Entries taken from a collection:
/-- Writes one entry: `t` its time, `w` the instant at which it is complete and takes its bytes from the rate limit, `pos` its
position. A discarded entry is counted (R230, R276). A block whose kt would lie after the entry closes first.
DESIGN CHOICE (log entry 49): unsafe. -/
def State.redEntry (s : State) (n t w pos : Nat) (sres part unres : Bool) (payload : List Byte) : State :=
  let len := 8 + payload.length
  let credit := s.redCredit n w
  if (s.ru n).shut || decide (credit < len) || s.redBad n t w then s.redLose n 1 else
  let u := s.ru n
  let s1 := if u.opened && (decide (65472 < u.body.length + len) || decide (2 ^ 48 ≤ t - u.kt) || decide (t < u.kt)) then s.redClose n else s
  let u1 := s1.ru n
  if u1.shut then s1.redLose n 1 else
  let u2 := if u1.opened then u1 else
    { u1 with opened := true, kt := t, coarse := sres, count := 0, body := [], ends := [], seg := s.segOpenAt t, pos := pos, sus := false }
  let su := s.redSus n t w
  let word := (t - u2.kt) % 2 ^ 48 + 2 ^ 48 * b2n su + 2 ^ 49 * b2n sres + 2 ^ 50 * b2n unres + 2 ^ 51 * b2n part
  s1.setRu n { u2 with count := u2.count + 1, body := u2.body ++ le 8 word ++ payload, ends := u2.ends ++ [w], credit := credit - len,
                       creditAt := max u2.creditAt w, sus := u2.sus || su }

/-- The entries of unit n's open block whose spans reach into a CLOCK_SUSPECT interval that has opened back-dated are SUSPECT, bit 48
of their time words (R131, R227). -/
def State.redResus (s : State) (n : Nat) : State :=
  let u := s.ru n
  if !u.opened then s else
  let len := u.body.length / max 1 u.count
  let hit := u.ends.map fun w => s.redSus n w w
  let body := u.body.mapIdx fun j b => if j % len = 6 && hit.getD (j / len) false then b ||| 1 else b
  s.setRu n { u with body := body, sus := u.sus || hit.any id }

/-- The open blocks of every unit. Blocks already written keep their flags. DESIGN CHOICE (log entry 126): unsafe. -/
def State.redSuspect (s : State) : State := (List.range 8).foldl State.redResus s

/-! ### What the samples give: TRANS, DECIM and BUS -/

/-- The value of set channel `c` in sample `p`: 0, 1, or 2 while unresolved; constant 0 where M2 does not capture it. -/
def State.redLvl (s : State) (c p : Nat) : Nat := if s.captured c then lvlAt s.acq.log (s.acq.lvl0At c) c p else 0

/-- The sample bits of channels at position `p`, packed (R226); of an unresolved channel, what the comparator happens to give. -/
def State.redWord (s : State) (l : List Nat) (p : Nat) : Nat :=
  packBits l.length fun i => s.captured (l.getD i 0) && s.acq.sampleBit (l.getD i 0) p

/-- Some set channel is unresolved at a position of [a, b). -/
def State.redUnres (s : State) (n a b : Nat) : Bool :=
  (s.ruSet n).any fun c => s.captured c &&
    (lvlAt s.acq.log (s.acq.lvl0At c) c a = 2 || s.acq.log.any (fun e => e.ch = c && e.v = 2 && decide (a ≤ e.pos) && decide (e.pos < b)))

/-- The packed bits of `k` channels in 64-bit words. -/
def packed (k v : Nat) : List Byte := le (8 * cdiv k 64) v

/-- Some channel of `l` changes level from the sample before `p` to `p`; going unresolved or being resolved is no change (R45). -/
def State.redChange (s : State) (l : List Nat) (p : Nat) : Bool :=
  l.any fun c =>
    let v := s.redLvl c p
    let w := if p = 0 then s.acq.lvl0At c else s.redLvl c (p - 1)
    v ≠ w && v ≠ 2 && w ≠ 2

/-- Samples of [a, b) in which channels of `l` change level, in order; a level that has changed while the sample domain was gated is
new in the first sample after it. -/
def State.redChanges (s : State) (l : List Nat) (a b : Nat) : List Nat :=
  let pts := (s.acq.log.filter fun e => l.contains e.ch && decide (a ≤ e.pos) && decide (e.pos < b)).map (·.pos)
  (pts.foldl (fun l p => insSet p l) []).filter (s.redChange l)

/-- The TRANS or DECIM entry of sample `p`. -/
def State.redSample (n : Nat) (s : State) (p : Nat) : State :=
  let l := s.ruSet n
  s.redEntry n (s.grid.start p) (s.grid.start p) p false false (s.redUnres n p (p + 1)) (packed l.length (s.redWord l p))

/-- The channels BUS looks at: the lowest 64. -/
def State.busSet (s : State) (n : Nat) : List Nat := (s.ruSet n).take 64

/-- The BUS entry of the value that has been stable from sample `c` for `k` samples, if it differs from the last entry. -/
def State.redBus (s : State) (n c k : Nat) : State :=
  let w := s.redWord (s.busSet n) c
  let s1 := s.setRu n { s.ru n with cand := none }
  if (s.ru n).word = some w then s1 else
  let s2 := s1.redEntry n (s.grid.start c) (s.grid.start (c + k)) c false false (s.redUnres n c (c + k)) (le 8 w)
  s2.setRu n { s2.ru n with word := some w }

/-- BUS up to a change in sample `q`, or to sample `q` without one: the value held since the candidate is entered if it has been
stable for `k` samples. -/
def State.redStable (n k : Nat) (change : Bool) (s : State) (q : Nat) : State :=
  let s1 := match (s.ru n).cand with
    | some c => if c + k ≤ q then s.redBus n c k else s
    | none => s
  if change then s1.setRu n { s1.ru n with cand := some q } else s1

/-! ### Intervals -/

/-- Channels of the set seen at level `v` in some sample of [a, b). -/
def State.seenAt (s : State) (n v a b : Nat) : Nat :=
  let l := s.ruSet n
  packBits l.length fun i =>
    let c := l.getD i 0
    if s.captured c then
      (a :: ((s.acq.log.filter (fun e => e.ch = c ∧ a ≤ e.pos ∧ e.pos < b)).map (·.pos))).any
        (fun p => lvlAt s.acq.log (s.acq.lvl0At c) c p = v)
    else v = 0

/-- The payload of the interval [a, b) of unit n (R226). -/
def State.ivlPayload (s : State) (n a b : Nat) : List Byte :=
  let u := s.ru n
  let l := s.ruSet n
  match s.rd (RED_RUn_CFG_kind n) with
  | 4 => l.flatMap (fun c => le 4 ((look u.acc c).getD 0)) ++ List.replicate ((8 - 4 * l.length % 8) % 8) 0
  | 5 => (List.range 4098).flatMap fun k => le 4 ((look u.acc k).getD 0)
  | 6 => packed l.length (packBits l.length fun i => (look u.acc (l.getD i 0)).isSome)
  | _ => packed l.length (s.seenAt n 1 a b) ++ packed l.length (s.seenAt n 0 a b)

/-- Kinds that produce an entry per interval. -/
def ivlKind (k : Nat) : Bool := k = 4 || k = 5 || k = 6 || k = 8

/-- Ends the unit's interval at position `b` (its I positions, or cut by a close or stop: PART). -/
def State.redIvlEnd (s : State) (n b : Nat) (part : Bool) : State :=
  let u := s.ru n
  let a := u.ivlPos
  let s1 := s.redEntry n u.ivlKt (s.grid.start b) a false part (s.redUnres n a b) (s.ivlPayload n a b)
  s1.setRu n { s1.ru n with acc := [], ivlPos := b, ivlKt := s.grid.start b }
==
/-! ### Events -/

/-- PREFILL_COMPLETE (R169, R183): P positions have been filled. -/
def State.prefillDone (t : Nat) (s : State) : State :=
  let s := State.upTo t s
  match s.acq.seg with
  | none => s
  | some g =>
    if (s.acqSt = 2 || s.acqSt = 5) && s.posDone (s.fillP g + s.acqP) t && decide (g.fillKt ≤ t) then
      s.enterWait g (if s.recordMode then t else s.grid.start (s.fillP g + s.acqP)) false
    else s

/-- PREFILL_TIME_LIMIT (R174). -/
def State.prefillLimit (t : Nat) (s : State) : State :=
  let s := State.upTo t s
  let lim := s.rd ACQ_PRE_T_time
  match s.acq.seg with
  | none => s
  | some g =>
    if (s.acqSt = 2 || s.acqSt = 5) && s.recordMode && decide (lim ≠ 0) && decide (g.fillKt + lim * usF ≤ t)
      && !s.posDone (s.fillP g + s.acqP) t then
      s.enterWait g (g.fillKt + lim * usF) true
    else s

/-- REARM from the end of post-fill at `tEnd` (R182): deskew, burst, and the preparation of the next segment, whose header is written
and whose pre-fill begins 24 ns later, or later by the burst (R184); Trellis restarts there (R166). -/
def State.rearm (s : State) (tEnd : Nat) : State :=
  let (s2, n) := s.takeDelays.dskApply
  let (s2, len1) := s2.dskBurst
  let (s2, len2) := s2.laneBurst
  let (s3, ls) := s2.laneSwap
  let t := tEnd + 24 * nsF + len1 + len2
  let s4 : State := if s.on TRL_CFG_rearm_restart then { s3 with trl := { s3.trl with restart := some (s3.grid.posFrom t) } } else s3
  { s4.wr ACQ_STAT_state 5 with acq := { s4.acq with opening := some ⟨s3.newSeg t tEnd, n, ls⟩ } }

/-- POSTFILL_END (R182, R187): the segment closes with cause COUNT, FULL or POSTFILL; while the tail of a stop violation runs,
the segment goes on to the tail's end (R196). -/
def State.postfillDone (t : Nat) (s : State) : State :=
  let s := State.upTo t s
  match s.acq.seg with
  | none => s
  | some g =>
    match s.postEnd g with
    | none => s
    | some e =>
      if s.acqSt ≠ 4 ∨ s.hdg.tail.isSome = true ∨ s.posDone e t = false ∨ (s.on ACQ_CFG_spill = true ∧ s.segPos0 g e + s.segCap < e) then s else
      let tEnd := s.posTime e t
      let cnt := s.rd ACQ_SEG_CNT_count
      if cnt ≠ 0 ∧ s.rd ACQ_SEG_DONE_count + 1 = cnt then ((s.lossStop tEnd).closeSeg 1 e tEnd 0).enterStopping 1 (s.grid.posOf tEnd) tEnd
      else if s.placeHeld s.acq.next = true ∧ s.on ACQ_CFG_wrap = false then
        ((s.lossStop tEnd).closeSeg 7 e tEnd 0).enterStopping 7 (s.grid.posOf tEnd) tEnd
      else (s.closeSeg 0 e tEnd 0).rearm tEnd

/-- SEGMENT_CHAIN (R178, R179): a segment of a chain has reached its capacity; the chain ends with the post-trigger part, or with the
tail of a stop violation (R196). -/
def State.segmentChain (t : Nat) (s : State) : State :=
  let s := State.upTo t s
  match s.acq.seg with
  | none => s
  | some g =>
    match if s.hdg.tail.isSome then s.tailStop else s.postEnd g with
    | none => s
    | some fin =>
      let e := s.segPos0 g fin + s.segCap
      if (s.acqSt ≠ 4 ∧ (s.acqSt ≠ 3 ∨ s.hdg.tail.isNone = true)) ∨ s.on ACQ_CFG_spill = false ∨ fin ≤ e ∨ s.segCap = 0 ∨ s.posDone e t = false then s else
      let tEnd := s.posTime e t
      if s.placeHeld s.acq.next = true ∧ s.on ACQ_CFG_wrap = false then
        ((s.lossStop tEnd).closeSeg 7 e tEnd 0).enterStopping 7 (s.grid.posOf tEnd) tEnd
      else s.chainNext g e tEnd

INSTRUCTIONS TO FOLLOW: Out of the data above, give again only the lines starting at the one holding "let body := u.body.mapIdx" and ending at the one holding "(s.ruSet n).any fun c => s.captured c &&", unchanged.

ANSWER TO THE PROBLEM:
  let body := u.body.mapIdx fun j b => if j % len = 6 && hit.getD (j / len) false then b ||| 1 else b
  s.setRu n { u with body := body, sus := u.sus || hit.any id }

/-- The open blocks of every unit. Blocks already written keep their flags. DESIGN CHOICE (log entry 126): unsafe. -/
def State.redSuspect (s : State) : State := (List.range 8).foldl State.redResus s

/-! ### What the samples give: TRANS, DECIM and BUS -/

/-- The value of set channel `c` in sample `p`: 0, 1, or 2 while unresolved; constant 0 where M2 does not capture it. -/
def State.redLvl (s : State) (c p : Nat) : Nat := if s.captured c then lvlAt s.acq.log (s.acq.lvl0At c) c p else 0

/-- The sample bits of channels at position `p`, packed (R226); of an unresolved channel, what the comparator happens to give. -/
def State.redWord (s : State) (l : List Nat) (p : Nat) : Nat :=
  packBits l.length fun i => s.captured (l.getD i 0) && s.acq.sampleBit (l.getD i 0) p

/-- Some set channel is unresolved at a position of [a, b). -/
def State.redUnres (s : State) (n a b : Nat) : Bool :=
  (s.ruSet n).any fun c => s.captured c &&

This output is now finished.